I pulled out my cell phone and dialed 911. I have never understood how it is that, when I’m speeding,
it seems that there is a patrol care every other mile. But, for the next twenty miles I watched him driving from 60
to 85 mph, weave in and out of lanes, on and off the road and nearly
hit several drivers as I was transferred from one 911 jurisdiction to
another waiting for someone to catch up and pull him over.

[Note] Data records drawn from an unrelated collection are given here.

-- ==== Sys2Proof/Tests/Slice0.lean ====
section
/-! SUPPORT. Tests: the well-formedness checks, the manual's worked examples, and for every obligation with hypotheses
states and operands that meet them, clause by clause, at the boundary values of their ranges. -/

namespace Sys2Proof.Tests

open Sys2Proof Sys2Proof.Machine

set_option Elab.async false

/-! ## Well-formedness -/

def plainFrame : Frame := ⟨.std, 0x1F0, [1, 2, 3]⟩
theorem test_wf_frame : (Instr.frameReceived .c ⟨.std, 0x7FF, List.replicate 8 0⟩).wf = true := by decide
theorem test_wf_frame_too_long : (Instr.frameReceived .c ⟨.std, 0x7FF, List.replicate 9 0⟩).wf = false := by decide
theorem test_wf_standard_identifier : (Instr.frameReceived .b ⟨.std, 0x800, []⟩).wf = false := by decide
theorem test_wf_extended_identifier : (Instr.frameReceived .b ⟨.ext, 0x1FFFFFFF, []⟩).wf = true := by decide
theorem test_wf_unknown_request : (Instr.unknownRequest 0x0E none).wf = true ∧ (Instr.unknownRequest 0x0D none).wf = false
    ∧ (Instr.unknownRequest 0x00 none).wf = true ∧ (Instr.unknownRequest 0x01 (some 0)).wf = false := by decide
theorem test_wf_detection_subject : (Instr.detectionTimeExpiry .armStuck 2).wf = true
    ∧ (Instr.detectionTimeExpiry .armStuck 3).wf = false ∧ (Instr.detectionTimeExpiry .signalStale 48).wf = false
    ∧ (Instr.detectionTimeExpiry .portLost 2).wf = false := by decide
theorem test_no_word_spells_a_command : decodeTableWord 8 0 = none ∧ decodeTableWord 64 7 = none := by decide

/-! ## Small states -/

/-- The state a command leaves; reset where it stops. -/
def after (c : Instr) (s : State) : State :=
  match exec c s with
  | .next t => t
  | .fault _ | .refused _ => State.reset

/-- Whether a command answers a next state. -/
def goes (c : Instr) (s : State) : Bool :=
  match exec c s with
  | .next _ => true
  | .fault _ | .refused _ => false

/-- The part after reset with an empty fault list, at level 0. -/
def calm : State := { State.reset with faults := Faults.empty }

/-- The slot the tests bind a role to. -/
def slotOf (r : Role) : Fin 48 := ⟨r.place.val, Nat.lt_trans r.place.isLt (by decide)⟩

/-- Bind a role to its own slot, fresh with a value. -/
def reads (r : Role) (v : Int) (s : State) : State :=
  let fresh : SlotRun := { status := .fresh, last := v, clamped := false, evenSeen := false, oddSeen := false, timer := none }
  { s with tables := { s.tables with roles := s.tables.roles.set r.place (some (slotOf r)) }
           slots := s.slots.set (slotOf r) fresh }

/-- Replace profile 0. -/
def withProfile (p : Profile) (s : State) : State :=
  { s with tables := { s.tables with profiles := s.tables.profiles.set 0 p } }

/-- Replace curve 0. -/
def withCurve (c : Curve) (s : State) : State :=
  { s with tables := { s.tables with curves := s.tables.curves.set 0 c } }

/-- Put a match entry at index 0. -/
def withEntry (e : MatchEntry) (s : State) : State :=
  { s with tables := { s.tables with entries := s.tables.entries.set 0 e } }

/-- Configure a slot. -/
def withSlot (n : Fin 48) (c : SlotCfg) (s : State) : State :=
  { s with tables := { s.tables with slots := s.tables.slots.set n c } }

/-- Put a run-time slot record. -/
def putSlot (n : Fin 48) (r : SlotRun) (s : State) : State := { s with slots := s.slots.set n r }

/-- Put a sender record. -/
def putSender (i : Fin 24) (r : SenderRec) (s : State) : State := { s with senders := s.senders.set i (some r) }

/-- Fit an arm and put it into a state. -/
def putArmIn (a : Arm) (x : ArmState) (s : State) : State :=
  { s with tables := { s.tables with arms := { s.tables.arms with
             arms := s.tables.arms.arms.set a { ArmCfg.factory with fitted := true } } }
           arms := s.arms.set a { ArmRec.restarted { ArmCfg.factory with fitted := true } with state := x } }

/-- Put a fault record into a general place. -/
def putFault (i : Fin 15) (k : Kind) (n : Nat) (sev : Fin 4) (s : State) : State :=
  let r : FaultRec := { kind := k, subject := n, severity := sev, ack := k.ack, latched := false, count := 1
                        firstSeen := 0, order := i.val + 1, announced := false, merged := [] }
  { s with faults := { s.faults with places := s.faults.places.set i (some r), nextOrder := 99 } }

/-! ## Worked examples of the manual -/

/-- 01, "ordering in the B-port queue": the order in which five records leave. -/
def orderExample : PortUnit :=
  let std (n : Nat) : Frame := ⟨.std, BitVec.ofNat 29 n, []⟩
  let ext (n : Nat) : Frame := ⟨.ext, BitVec.ofNat 29 n, []⟩
  ((((PortUnit.fresh.enter (std 0x210) (.channel 2)).enter (ext 0x0628FFFF) .forward).enter (std 0x18A) (.channel 0)).enter
    (ext 0x06281234) .forward).enter (std 0x18A) .forward
theorem test_queue_order :
    let sentOnce (p : PortUnit) : PortUnit := (p.removeOffered (p.offered.getD 0)).offerLink
    let p1 := sentOnce orderExample
    let p2 := sentOnce p1
    let p3 := sentOnce p2
    let p4 := sentOnce p3
    [orderExample, p1, p2, p3, p4].map (·.offered) = [some 1, some 3, some 5, some 4, some 2] := by decide +kernel

/-- 01, "two picks from one frame". -/
theorem test_pick_results :
    let data : List Byte := [0x40, 0x38, 0x70, 0xE7, 0x00, 0x01]
    let p0 : Pick := { bitPos := 0, width := 16, signed := false, mul := 1, div := 8, off := 0, role := .value, slot := 0 }
    let p1 : Pick := { bitPos := 20, width := 12, signed := true, mul := 5, div := 4, off := 0, role := .value, slot := 1 }
    p0.result data = some 1800 ∧ p1.result data = some (-491) ∧ p0.result (data.take 3) = some 1800
    ∧ p1.result (data.take 3) = none := by decide +kernel

/-- 01, "raising the operator's engine speed request". -/
theorem test_rewrite_place :
    let p : RewritePlace := { bitPos := 32, width := 16, source := .engineRequest, combine := .max }
    let s (n : Nat) : State := { calm with alloc := { calm.alloc with request := n } }
    let frame (lo hi : Byte) : List Byte := [0, 0, 0, 0, lo, hi, 7, 7]
    p.fill (s 0) (frame 0xDC 0x05) = frame 0xDC 0x05 ∧ p.fill (s 2200) (frame 0xDC 0x05) = frame 0x98 0x08
    ∧ p.fill (s 2200) (frame 0x60 0x09) = frame 0x60 0x09 := by decide +kernel

/-- The speed curve of 04 and 05. -/
def speedCurve : Curve := { step := 125, ys := #v[0, 300, 700, 1200, 1800, 2500, 3300, 4200, 5200] }
theorem test_curve_values :
    [0, 40, 500, 560, 999, 1000, 1400].map speedCurve.eval = [0, 96, 1800, 2136, 5192, 5200, 5200]
    ∧ ({ step := 500, ys := #v[0, 0, 0, 140, 110, 0, 0, 0, 0] } : Curve).eval 1730 = 127 := by decide +kernel

/-- Profile 1 of 05's first worked example. -/
def sweeping : Profile :=
  { Profile.factory with kind := .work, ceiling := 2500, cap := 1000, aUp := 20, aDn := 25 }

/-- The machine of 05's first worked example, in FORWARD with `v` and `i`. -/
def travelling (v : Nat) (i speed pedal : Int) (p : Profile) : State :=
  let s := reads .pedal pedal (reads .park 0 (reads .engineSpeed 1800 (withCurve speedCurve (withProfile p calm))))
  { s with gov := { s.gov with state := .forward, dir := 1, v := v, i := i }
           capture := { s.capture with s := speed } }

/-- 05, "the sweeping period". -/
theorem test_governor_period :
    let t := after .governorPeriod (travelling 1760 12300 1760 500 sweeping)
    t.gov.v = 1780 ∧ t.gov.i = 12500 ∧ t.gov.p = 250 ∧ t.gov.mark = .none := by decide +kernel

/-- 05, period 4 of the same example: the pedal released. -/
theorem test_governor_release :
    let t := after .governorPeriod (travelling 1800 12880 1800 30 sweeping)
    t.gov.v = 1775 ∧ t.gov.i = 12630 ∧ t.gov.p = 243 := by decide +kernel

/-- 05, "the integral at the stroke cap". -/
theorem test_governor_cap :
    let t := after .governorPeriod (travelling 1800 20000 1700 500 { sweeping with cap := 260 })
    let u := after .governorPeriod { t with capture := { t.capture with s := 1700 } }
    t.gov.i = 21000 ∧ t.gov.p = 260 ∧ t.gov.mark = .high ∧ u.gov.i = 21000 ∧ u.gov.p = 260 := by decide +kernel

/-- 03, "one channel through both modes", from the edge at 20,000 on. -/
theorem test_capture_modes :
    let fit : State := { calm with tables := { calm.tables with drive := { calm.tables.drive with capA := ⟨true, 2500⟩ } } }
    let e (n : Nat) : State → State := after (.pulseEdge .a true (BitVec.ofNat 32 n))
    let s1 := e 12500 (e 0 fit)
    let s2 := e 20000 s1
    let s3 := e 20980 s2
    s1.capture.a.speed = 200 ∧ s2.capture.a.speed = 333 ∧ s3.capture.a.speed = 2551 ∧ s3.capture.a.mode = .count
    ∧ s3.capture.a.windowT = some 20000 ∧ s3.capture.s = 2551 := by decide +kernel

/-! ### Arms, flow and spray (06, 07, 08) -/

/-- Three fitted arms under a WORK profile, with the requests of all, an engine at `n` rpm and an available flow. -/
def sweeper (n : Int) (fav : Nat) (p : Profile) : State :=
  let s := [Arm.sl, .sr, .mb].foldl (fun s a => reads (.armRequest a) 1 (putArmIn a .working s))
    (reads .engineSpeed n (withProfile p calm))
  { s with alloc := { s.alloc with fav := fav } }

/-- Profile of 06's and 08's examples: WORK, down-pressure 400, doses 40, 40, 60. -/
def working : Profile :=
  { Profile.factory with kind := .work, arms := ⟨⟨0, 400, 40⟩, ⟨0, 400, 40⟩, ⟨0, 400, 60⟩⟩ }
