/-- R27: OVF is reported by MUL alone, exactly when its product has a bit at `W` or above, and with no error code. -/
def Obligations.OverflowIsReportedByMulAlone : Prop :=
  ∀ (w : Nat) (cw a b : GF2Poly w),
    ((outcome cw a b).ovf = true ↔
      decode cw = .legal .mul ∧ ∃ k, w ≤ k ∧ (fullProduct a b).getLsbD k = true) ∧
    ((outcome cw a b).ovf = true → (outcome cw a b).err = .none)

/-! ## Invariants that every step keeps -/

/-- The five invariants hold at reset, for every parameters. -/
def Obligations.InvariantsHoldAtReset : Prop :=
  ∀ P : Params, (Block.reset P).StatusInv ∧ (Block.reset P).EngineInv ∧ (Block.reset P).ResultsInv ∧
    (Block.reset P).FreshInv ∧ (Block.reset P).OrderInv

/-- R24, R25, R26, R200, R202: the invariant of STATUS. -/
def Obligations.StepKeepsTheStatusInvariant : Prop :=
  ∀ s t : State, step s = .next t → s.block.StatusInv → t.block.StatusInv

/-- R33, R23, R103: the invariant of the engine and its FIFO. -/
def Obligations.StepKeepsTheEngineInvariant : Prop :=
  ∀ s t : State, step s = .next t → s.block.EngineInv → t.block.EngineInv

/-- R203, R240, R68: once BUSY = 0 and DONE = 1, what the host reads belongs to the last accepted command. -/
def Obligations.StepKeepsResultsWithTheirCommand : Prop :=
  ∀ s t : State, step s = .next t → s.block.ResultsInv → t.block.ResultsInv

/-- R26: BUSY = 0 with DONE = 0 happens only after reset, before any command. -/
def Obligations.StepKeepsNotDoneAsFresh : Prop :=
  ∀ s t : State, step s = .next t → s.block.FreshInv → t.block.FreshInv

/-- R31: ORDER stays at most `2^(W-1) - 1`. -/
def Obligations.StepKeepsTheOrderBound : Prop :=
  ∀ s t : State, step s = .next t → s.block.OrderInv → t.block.OrderInv

/-! ## Whole-machine rules -/

/-- No step faults or is refused (R203, R206 as log 16 reads them), and the parameters never change (log 1). That a turn
given to an agent with no enabled step is a step that answers a next state is the model's choice (log 3). So is the list of
turns: a step takes its head off, and an empty list stays empty (log 2). -/
def Obligations.EveryStepAnswersANextState : Prop :=
  ∀ (P : Params) (b : Block P) (e : Env P),
    ∃ (b' : Block P) (e' : Env P), step ⟨P, b, e⟩ = .next ⟨P, b', e'⟩ ∧ e'.turns = e.turns.tail

/-- R21: only a host write to OPA or OPB, or reset, changes an operand register. -/
def Obligations.OnlyTheHostChangesTheOperands : Prop :=
  ∀ (P : Params) (b b' : Block P) (e e' : Env P), step ⟨P, b, e⟩ = .next ⟨P, b', e'⟩ →
    (b'.opa ≠ b.opa → (e.turns.head? = some (.hostWrite 0x2#4 b'.opa) ∨ e.turns.head? = some .reset)) ∧
    (b'.opb ≠ b.opb → (e.turns.head? = some (.hostWrite 0x3#4 b'.opb) ∨ e.turns.head? = some .reset))

/-- R30, R31, R104: a step that changes RESULT, ORDER, ERR, OVF or AZERO is a completion step, which ends the running
command, or reset. -/
def Obligations.OnlyCompletionWritesTheResults : Prop :=
  ∀ (P : Params) (b b' : Block P) (e e' : Env P), step ⟨P, b, e⟩ = .next ⟨P, b', e'⟩ →
    (b'.result ≠ b.result ∨ b'.order ≠ b.order ∨ statusErr b'.status ≠ statusErr b.status ∨
      statusOvf b'.status ≠ statusOvf b.status ∨ statusAzero b'.status ≠ statusAzero b.status) →
    (e.engineNext ∧ b.eng.state = .run ∧ b.eng.j = b.outcome.len ∧ b'.eng.state = .idle ∧
      statusDone b'.status = true) ∨
    e.turns.head? = some .reset

/-- R29: what each step does to REJ. A CMD write while the engine runs sets it, a STATUS write clears it exactly when its
bit 8 is 1, reset clears it, and nothing else changes it. -/
def Obligations.RejIsStickyUntilTheHostClearsIt : Prop :=
  ∀ (P : Params) (b b' : Block P) (e e' : Env P), step ⟨P, b, e⟩ = .next ⟨P, b', e'⟩ →
    (∀ v, e.turns.head? = some (.hostWrite 0x0#4 v) → b.eng.state = .run → statusRej b'.status = true) ∧
    (∀ v, e.turns.head? = some (.hostWrite 0x1#4 v) →
      statusRej b'.status = (statusRej b.status && !v.getLsbD 8)) ∧
    (e.turns.head? = some .reset → statusRej b'.status = false) ∧
    ((∀ v, e.turns.head? = some (.hostWrite 0x0#4 v) → b.eng.state = .idle) →
      (∀ v, e.turns.head? ≠ some (.hostWrite 0x1#4 v)) → e.turns.head? ≠ some .reset →
      statusRej b'.status = statusRej b.status)

/-- R25: what changes BUSY, and how: acceptance sets it and completion clears it (and reset, R230). -/
def Obligations.OnlyAcceptanceAndCompletionChangeBusy : Prop :=
  ∀ (P : Params) (b b' : Block P) (e e' : Env P), step ⟨P, b, e⟩ = .next ⟨P, b', e'⟩ →
    statusBusy b'.status ≠ statusBusy b.status →
    (∃ v, e.turns.head? = some (.hostWrite 0x0#4 v) ∧ b.eng.state = .idle ∧ b'.eng.state = .run ∧
      statusBusy b'.status = true) ∨
    (e.engineNext ∧ b.eng.state = .run ∧ b'.eng.state = .idle ∧ statusBusy b'.status = false) ∨
    (e.turns.head? = some .reset ∧ statusBusy b'.status = false)

/-- R67: what the consumer has and what still waits in the FIFO together grow by the engine's emissions alone, at the end,
each element once. Only reset takes elements away (R231). -/
def Obligations.StreamKeepsOrderAndLosesNothing : Prop :=
  ∀ (P : Params) (b b' : Block P) (e e' : Env P), step ⟨P, b, e⟩ = .next ⟨P, b', e'⟩ →
    e.turns.head? ≠ some .reset →
    (e'.taken ++ b'.outq = e.taken ++ b.outq) ∨
    (e.engineNext ∧ b.eng.state = .run ∧ b.eng.j < b.outcome.len ∧ b'.eng.j = b.eng.j + 1 ∧
      e'.taken ++ b'.outq = e.taken ++ b.outq ++ [b.outcome.elem b.eng.j])

/-- R105, R67, R101: from its acceptance and with the FIFO empty, a command takes `|E| + 1` engine steps when a consumer
takes each element as it comes. The consumer then has exactly `E`, in order, and the block has the command's results. -/
def Obligations.ACommandRunsToCompletionWithAConsumer : Prop :=
  ∀ (P : Params) (b : Block P) (e : Env P) (ts : List (Turn P)),
    b.eng.state = .run → b.eng.j = 0 → b.outq = [] →
    ∃ b' : Block P,
      Sys2Proof.core.run (2 * b.outcome.len + 1)
        (⟨P, b, { e with turns := drainSchedule P b.outcome.len ++ ts }⟩ : State) =
        .next (⟨P, b', { e with turns := ts, taken := e.taken ++ b.outcome.emits }⟩ : State) ∧
      Completed { b with eng := { b.eng with j := b.outcome.len } } b'
        (b.outcome.res.getD b.result) (b.outcome.ord.getD b.order) (errNumber b.outcome.err) b.outcome.ovf

/-- R243: with no consumer, no reset and no write, a command with more elements left than the FIFO has room for never
completes, however many engine turns and host reads are made. That a held engine's turn is a step that changes nothing is
the model's choice (log 3), and so is that an empty list of turns gives the engine the turn (log 2). -/
def Obligations.WithoutAConsumerAStalledCommandNeverCompletes : Prop :=
  ∀ (P : Params) (b : Block P) (e : Env P), b.eng.state = .run →
    b.eng.j + (P.OUT_DEPTH - b.outq.length) < b.outcome.len →
    e.turns.all Turn.isPoll = true →
    ∀ n, ∃ (b' : Block P) (e' : Env P),
      Sys2Proof.core.run n (⟨P, b, e⟩ : State) = .next (⟨P, b', e'⟩ : State) ∧
      b'.eng.state = .run ∧ b'.status = b.status ∧ b'.result = b.result ∧ b'.order = b.order

/-- R63: what the host puts into OPA and OPB while a command runs does not reach the command: the engine's step commutes
with any change of them. That an empty list of turns gives the engine the turn is the model's choice (log 2). -/
def Obligations.OperandWritesDoNotReachTheRunningCommand : Prop :=
  ∀ (P : Params) (b b' : Block P) (e e' : Env P) (x y : P.Word), e.engineNext →
    step ⟨P, b, e⟩ = .next ⟨P, b', e'⟩ →
    step ⟨P, { b with opa := x, opb := y }, e⟩ = .next ⟨P, { b' with opa := x, opb := y }, e'⟩

/-- R68, R240: once a command has been accepted, a read of STATUS sees BUSY or DONE, and never both, until reset. -/
def Obligations.AfterAcceptanceStatusShowsBusyOrDone : Prop :=
  ∀ (P : Params) (b b' : Block P) (e e' : Env P), step ⟨P, b, e⟩ = .next ⟨P, b', e'⟩ →
    b.StatusInv → e.turns.head? ≠ some .reset →
    (statusBusy b.status = true ∨ statusDone b.status = true) →
    (statusBusy b'.status = true ∨ statusDone b'.status = true) ∧
    ¬(statusBusy b'.status = true ∧ statusDone b'.status = true)

/-- R41, R208: a step of one instance leaves every other instance as it was. -/
def Obligations.InstancesDoNotTouchEachOther : Prop :=
  ∀ (n m : Nat) (ms ms' : List State), stepInstance n ms = .next ms' → m ≠ n →
    ms'.length = ms.length ∧ ms'[m]? = ms[m]?
end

I decided to stay with him anyway.
It looked to me like any moment he was going to either
seriously injure himself or someone else if not worse.
All kinds of thoughts went through my mind about what I was
about to helplessly watch happen.
Finally, two Garland policemen were able to catch up and pull the
driver over. The 911
operator asked me to stop as well so the policemen could take my
statement. Until now,
I’m feeling like the good citizen. You know, I’ve done my duty keeping this person off the
road who obviously had no regard for anyone’s life, not even his
own. It’s not so much
that I meant to be judgmental; it just comes so naturally.
But, when the policemen finally got the driver to step out of
his car, that’s when my heart sank.
He couldn’t have been more than twenty.
Suddenly, all of my preconceived judgments and attitudes about
drunk drivers turned to deep sadness.
What is it that could make such a young man, with his whole
life in front of him, need to get drunk at 6:00 in the morning?
What is it that makes anyone of any age need to chemically
lubricate their emotions any time of the day? Nonetheless, as the policemen administered the roadside sobriety
test it appeared to me, sitting at a comfortable and safe distance,
that this guy was more than loaded.
After a while, one of the policemen walked to my car to get my
statement and I couldn’t help but ask.
“Was he drunk?” “No,”
the officer said, “apparently he is just very tired.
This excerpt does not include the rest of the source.